**Record excerpts**

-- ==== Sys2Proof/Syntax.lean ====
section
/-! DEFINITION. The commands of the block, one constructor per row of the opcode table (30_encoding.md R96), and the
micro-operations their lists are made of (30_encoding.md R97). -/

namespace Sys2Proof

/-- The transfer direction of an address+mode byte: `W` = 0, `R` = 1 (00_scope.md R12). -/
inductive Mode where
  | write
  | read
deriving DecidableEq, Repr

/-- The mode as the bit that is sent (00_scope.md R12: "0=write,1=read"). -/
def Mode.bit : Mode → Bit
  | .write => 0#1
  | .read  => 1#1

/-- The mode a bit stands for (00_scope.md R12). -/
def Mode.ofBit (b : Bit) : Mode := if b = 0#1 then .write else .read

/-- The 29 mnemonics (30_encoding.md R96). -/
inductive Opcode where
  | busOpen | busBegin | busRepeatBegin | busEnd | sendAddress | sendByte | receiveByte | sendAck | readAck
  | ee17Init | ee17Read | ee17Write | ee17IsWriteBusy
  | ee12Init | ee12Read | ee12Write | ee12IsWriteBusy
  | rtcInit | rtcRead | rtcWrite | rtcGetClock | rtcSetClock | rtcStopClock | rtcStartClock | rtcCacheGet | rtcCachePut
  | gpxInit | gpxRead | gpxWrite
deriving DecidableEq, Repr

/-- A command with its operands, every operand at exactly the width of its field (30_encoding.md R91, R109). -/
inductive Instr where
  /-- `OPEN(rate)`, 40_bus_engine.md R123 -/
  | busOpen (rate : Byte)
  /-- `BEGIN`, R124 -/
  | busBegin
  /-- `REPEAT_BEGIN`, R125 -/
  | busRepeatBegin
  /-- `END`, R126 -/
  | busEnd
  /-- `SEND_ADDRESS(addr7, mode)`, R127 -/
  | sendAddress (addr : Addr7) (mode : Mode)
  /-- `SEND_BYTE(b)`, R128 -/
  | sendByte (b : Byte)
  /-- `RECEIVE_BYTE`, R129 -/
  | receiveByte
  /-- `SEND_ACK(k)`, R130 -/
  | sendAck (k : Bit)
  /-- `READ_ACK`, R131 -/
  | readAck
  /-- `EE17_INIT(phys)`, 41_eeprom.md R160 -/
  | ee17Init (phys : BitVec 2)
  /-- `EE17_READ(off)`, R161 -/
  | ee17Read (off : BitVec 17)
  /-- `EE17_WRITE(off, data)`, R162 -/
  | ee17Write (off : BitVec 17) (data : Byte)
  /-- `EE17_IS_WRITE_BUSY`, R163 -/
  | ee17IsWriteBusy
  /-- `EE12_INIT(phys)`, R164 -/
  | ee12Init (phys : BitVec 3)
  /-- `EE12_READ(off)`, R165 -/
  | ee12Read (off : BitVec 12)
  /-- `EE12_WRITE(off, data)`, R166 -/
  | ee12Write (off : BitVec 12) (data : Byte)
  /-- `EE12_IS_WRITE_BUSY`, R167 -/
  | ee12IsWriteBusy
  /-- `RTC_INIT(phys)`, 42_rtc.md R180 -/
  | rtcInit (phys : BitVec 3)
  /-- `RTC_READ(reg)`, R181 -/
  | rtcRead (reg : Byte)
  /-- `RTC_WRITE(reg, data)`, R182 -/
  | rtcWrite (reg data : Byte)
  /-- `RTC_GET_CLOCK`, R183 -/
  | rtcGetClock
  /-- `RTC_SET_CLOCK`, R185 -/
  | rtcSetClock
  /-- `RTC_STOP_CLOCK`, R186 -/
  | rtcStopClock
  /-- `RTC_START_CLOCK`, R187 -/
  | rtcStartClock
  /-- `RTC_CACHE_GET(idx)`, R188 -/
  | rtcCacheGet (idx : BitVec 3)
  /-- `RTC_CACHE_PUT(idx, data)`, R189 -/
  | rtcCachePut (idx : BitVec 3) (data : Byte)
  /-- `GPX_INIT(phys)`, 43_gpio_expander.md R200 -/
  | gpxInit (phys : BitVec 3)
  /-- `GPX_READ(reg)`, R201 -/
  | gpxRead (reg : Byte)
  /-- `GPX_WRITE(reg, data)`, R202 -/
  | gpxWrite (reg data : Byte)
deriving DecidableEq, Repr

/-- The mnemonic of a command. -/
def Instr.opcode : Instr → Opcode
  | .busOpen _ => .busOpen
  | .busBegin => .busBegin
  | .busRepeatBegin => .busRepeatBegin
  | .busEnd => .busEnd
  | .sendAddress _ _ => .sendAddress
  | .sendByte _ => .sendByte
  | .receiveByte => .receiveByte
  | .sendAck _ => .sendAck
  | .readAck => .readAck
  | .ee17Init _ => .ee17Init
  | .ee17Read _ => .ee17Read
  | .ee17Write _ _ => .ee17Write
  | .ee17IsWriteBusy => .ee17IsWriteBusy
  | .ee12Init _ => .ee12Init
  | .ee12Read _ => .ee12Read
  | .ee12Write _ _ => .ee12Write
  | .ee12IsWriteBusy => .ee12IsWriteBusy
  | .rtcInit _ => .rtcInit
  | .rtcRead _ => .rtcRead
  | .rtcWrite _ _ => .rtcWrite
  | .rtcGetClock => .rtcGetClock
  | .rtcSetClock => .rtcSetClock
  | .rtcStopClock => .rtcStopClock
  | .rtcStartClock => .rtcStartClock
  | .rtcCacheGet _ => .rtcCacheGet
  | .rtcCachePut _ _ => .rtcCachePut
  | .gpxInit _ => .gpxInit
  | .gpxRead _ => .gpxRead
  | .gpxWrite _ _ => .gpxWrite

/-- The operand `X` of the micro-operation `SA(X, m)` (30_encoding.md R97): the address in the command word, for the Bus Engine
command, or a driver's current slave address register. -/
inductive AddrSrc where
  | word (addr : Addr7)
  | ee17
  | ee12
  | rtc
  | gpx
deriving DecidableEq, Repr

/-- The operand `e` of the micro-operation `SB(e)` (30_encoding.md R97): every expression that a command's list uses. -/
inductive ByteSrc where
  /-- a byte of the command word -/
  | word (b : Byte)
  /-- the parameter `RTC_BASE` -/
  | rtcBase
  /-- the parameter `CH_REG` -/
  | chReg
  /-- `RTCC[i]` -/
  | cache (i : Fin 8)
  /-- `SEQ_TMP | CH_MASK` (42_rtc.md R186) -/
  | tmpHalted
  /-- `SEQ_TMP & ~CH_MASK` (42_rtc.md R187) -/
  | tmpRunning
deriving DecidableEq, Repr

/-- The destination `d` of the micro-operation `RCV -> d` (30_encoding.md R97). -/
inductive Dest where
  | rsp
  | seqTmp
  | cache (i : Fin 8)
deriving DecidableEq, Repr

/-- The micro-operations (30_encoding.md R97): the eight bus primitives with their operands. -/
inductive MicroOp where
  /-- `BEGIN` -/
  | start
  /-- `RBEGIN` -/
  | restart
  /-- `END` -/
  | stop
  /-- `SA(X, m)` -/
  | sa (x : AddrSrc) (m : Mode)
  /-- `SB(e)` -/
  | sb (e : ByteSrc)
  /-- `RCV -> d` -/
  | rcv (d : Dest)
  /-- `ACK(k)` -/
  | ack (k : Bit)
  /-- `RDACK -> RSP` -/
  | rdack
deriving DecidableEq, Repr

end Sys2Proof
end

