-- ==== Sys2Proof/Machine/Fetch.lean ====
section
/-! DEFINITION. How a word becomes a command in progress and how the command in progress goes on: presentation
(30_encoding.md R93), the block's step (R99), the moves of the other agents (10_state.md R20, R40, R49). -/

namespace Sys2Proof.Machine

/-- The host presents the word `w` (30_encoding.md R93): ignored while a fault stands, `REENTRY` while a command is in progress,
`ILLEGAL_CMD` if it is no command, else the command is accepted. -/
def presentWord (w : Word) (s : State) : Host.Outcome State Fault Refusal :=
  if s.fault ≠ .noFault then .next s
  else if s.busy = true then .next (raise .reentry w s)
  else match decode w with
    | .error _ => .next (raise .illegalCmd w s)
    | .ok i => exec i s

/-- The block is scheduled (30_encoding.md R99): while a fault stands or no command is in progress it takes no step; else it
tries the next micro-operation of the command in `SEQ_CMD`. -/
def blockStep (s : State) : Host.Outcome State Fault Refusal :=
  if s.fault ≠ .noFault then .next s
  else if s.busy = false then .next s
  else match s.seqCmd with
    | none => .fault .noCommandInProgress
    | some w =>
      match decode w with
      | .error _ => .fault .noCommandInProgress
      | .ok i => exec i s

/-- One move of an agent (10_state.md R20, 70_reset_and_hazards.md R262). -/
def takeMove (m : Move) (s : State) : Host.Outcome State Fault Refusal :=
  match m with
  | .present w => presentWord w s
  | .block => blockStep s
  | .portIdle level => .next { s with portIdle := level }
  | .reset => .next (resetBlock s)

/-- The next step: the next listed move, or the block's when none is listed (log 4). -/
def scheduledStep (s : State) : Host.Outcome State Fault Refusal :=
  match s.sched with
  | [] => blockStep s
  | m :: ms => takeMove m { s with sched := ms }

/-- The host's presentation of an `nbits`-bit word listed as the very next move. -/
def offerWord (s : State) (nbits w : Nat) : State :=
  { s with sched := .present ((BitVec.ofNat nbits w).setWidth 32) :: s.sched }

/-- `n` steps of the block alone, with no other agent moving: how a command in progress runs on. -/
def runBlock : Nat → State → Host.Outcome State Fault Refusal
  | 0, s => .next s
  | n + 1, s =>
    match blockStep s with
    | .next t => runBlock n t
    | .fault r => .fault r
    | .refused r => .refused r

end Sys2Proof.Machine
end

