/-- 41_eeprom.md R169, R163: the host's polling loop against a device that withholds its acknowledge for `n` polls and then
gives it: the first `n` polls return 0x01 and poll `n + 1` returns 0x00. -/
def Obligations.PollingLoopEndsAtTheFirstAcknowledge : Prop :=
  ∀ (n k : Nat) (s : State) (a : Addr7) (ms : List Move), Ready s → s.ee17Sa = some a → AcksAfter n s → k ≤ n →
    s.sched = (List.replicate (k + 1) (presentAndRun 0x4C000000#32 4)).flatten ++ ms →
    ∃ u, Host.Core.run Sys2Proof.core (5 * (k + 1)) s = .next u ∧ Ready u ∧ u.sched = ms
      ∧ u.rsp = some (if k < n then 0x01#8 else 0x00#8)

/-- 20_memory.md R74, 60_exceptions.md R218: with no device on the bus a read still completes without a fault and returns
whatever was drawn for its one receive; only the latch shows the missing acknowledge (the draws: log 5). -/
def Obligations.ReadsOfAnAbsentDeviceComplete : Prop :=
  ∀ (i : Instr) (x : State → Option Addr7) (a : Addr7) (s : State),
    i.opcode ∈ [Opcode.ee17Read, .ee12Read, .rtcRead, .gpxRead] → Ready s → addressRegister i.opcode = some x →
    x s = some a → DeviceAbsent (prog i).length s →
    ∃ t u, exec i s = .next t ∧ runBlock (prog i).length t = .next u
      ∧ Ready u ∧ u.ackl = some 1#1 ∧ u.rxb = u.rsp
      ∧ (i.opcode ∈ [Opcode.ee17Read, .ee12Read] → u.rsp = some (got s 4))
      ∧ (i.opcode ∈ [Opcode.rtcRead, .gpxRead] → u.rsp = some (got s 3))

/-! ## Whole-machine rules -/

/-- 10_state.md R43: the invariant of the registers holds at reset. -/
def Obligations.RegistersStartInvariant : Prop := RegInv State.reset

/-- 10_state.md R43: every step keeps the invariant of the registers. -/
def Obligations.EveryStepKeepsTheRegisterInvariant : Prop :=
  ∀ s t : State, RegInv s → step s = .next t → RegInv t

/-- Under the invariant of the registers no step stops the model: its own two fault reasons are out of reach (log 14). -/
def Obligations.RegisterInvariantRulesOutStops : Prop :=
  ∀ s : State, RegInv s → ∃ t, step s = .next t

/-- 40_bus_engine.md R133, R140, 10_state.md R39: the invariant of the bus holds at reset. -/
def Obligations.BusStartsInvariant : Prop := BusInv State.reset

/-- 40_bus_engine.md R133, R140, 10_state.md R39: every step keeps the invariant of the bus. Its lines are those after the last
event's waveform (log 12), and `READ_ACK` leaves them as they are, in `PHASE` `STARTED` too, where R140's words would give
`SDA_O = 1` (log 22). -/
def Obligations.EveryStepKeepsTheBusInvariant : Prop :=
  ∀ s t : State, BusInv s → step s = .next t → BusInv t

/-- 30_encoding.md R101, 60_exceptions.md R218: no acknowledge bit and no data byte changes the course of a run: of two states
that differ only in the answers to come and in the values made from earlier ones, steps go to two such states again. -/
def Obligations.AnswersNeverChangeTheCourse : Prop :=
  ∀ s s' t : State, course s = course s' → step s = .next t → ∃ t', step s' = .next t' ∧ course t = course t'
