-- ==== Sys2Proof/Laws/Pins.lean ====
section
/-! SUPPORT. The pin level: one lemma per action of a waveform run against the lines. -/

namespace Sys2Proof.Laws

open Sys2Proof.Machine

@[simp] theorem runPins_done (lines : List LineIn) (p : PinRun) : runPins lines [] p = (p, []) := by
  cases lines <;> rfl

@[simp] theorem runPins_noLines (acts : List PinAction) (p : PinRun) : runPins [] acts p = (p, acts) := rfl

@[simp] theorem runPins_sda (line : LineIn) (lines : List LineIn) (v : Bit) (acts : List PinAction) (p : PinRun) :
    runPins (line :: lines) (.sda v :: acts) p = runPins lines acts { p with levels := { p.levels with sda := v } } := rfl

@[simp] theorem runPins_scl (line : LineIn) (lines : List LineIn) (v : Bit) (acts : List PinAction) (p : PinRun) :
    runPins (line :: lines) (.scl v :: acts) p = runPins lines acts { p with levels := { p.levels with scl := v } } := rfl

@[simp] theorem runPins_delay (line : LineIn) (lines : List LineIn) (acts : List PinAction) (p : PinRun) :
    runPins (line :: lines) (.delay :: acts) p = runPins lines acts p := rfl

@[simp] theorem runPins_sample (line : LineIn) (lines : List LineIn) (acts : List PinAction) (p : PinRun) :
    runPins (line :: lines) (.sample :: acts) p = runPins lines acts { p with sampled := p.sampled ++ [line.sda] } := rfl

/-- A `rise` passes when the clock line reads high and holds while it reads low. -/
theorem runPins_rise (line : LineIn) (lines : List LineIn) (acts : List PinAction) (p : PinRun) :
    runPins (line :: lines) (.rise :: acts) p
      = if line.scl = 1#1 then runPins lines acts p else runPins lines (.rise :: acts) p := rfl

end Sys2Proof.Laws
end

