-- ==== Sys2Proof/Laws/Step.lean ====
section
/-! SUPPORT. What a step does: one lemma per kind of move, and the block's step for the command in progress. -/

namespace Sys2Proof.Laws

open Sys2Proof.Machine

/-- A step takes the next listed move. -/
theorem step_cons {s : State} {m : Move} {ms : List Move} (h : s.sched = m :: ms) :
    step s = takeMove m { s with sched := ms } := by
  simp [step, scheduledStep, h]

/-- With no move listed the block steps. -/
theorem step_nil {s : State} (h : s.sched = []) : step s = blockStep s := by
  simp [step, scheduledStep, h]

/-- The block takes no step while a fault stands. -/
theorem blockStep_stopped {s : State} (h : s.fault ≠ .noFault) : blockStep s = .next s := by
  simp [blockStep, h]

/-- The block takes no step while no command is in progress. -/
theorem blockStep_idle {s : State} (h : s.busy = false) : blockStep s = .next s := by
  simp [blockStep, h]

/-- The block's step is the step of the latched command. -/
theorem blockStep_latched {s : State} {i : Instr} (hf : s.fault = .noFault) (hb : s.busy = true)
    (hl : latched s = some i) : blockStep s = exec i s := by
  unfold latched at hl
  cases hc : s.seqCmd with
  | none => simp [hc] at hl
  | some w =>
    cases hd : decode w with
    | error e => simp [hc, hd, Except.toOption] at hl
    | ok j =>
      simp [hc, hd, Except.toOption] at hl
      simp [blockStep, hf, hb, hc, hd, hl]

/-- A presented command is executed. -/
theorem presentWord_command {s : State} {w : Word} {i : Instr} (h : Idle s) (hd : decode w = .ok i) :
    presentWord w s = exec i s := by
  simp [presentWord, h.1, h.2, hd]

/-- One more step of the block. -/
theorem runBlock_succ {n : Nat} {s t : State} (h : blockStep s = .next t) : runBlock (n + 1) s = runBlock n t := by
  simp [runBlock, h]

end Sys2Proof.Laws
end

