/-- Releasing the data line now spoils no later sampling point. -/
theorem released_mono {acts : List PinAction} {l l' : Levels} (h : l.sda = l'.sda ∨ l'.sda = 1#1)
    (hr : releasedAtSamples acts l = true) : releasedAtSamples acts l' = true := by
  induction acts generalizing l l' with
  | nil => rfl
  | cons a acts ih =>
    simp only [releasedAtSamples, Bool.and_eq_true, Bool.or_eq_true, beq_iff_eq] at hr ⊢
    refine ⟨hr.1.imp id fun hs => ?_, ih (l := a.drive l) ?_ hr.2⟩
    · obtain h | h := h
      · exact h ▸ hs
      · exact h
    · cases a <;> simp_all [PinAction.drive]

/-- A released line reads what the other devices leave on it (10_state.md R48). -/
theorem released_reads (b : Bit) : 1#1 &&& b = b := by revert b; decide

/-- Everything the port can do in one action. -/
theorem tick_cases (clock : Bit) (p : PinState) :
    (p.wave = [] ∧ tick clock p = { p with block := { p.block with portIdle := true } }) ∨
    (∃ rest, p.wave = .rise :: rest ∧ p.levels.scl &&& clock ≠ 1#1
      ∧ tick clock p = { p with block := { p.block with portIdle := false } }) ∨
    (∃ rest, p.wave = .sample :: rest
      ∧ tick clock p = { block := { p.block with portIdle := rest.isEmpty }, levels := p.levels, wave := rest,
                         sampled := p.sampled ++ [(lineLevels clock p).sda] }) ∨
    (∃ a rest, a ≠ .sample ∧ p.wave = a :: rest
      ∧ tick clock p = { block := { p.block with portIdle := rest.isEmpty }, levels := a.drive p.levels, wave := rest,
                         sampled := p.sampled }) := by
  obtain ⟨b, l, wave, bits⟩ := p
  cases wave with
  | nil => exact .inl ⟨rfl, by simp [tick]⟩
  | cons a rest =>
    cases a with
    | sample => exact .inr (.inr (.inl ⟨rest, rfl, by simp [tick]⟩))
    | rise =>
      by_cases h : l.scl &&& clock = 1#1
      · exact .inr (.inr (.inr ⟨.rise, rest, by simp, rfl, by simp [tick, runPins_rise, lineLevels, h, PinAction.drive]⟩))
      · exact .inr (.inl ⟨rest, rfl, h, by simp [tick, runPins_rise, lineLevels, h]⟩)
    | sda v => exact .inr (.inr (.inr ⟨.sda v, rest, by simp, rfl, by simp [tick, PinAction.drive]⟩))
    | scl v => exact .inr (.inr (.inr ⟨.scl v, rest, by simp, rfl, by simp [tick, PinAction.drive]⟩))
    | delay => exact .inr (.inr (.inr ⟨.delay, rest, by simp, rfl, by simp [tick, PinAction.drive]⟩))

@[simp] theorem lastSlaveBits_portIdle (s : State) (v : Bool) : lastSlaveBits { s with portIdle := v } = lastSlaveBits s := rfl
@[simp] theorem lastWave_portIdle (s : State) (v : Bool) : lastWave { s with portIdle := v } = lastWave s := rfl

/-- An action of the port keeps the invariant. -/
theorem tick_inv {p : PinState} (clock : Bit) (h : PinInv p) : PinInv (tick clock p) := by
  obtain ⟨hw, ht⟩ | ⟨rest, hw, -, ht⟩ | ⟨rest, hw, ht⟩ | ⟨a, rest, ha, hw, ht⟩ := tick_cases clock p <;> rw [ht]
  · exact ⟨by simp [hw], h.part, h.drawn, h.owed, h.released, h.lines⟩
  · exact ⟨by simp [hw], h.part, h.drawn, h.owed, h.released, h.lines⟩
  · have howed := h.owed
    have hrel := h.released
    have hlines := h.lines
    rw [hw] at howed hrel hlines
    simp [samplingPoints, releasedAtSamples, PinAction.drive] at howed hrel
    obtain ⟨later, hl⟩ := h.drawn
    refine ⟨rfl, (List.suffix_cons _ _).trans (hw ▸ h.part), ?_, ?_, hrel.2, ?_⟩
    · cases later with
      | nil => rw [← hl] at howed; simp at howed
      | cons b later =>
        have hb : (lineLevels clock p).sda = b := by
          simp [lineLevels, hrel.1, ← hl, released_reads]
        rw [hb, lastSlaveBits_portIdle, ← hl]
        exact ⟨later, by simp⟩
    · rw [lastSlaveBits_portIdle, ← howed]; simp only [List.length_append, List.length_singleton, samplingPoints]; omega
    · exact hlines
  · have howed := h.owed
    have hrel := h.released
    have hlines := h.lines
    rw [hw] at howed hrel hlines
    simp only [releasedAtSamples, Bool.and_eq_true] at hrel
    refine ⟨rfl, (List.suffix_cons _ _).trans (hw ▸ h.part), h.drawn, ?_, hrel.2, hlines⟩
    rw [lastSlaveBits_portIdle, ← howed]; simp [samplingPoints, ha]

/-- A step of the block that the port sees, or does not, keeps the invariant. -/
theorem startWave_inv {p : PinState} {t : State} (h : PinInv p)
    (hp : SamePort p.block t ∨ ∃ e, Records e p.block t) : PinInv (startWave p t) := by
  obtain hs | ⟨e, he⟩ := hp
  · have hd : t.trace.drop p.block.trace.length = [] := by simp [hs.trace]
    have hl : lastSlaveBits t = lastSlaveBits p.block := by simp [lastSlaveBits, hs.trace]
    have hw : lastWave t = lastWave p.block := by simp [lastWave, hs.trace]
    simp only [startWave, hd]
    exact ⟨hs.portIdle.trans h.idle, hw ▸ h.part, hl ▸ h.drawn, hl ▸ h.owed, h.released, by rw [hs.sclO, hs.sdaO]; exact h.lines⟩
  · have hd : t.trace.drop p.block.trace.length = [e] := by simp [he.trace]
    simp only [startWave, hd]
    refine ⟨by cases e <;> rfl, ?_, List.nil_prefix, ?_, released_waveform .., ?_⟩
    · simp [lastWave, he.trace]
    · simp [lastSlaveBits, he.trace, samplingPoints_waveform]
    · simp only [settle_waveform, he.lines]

**Task requirements**
Each line above that includes the word "gpxInit" is to be copied.

**Your solution**
  | gpxInit | gpxRead | gpxWrite
  | gpxInit (phys : BitVec 3)
  | .gpxInit _ => .gpxInit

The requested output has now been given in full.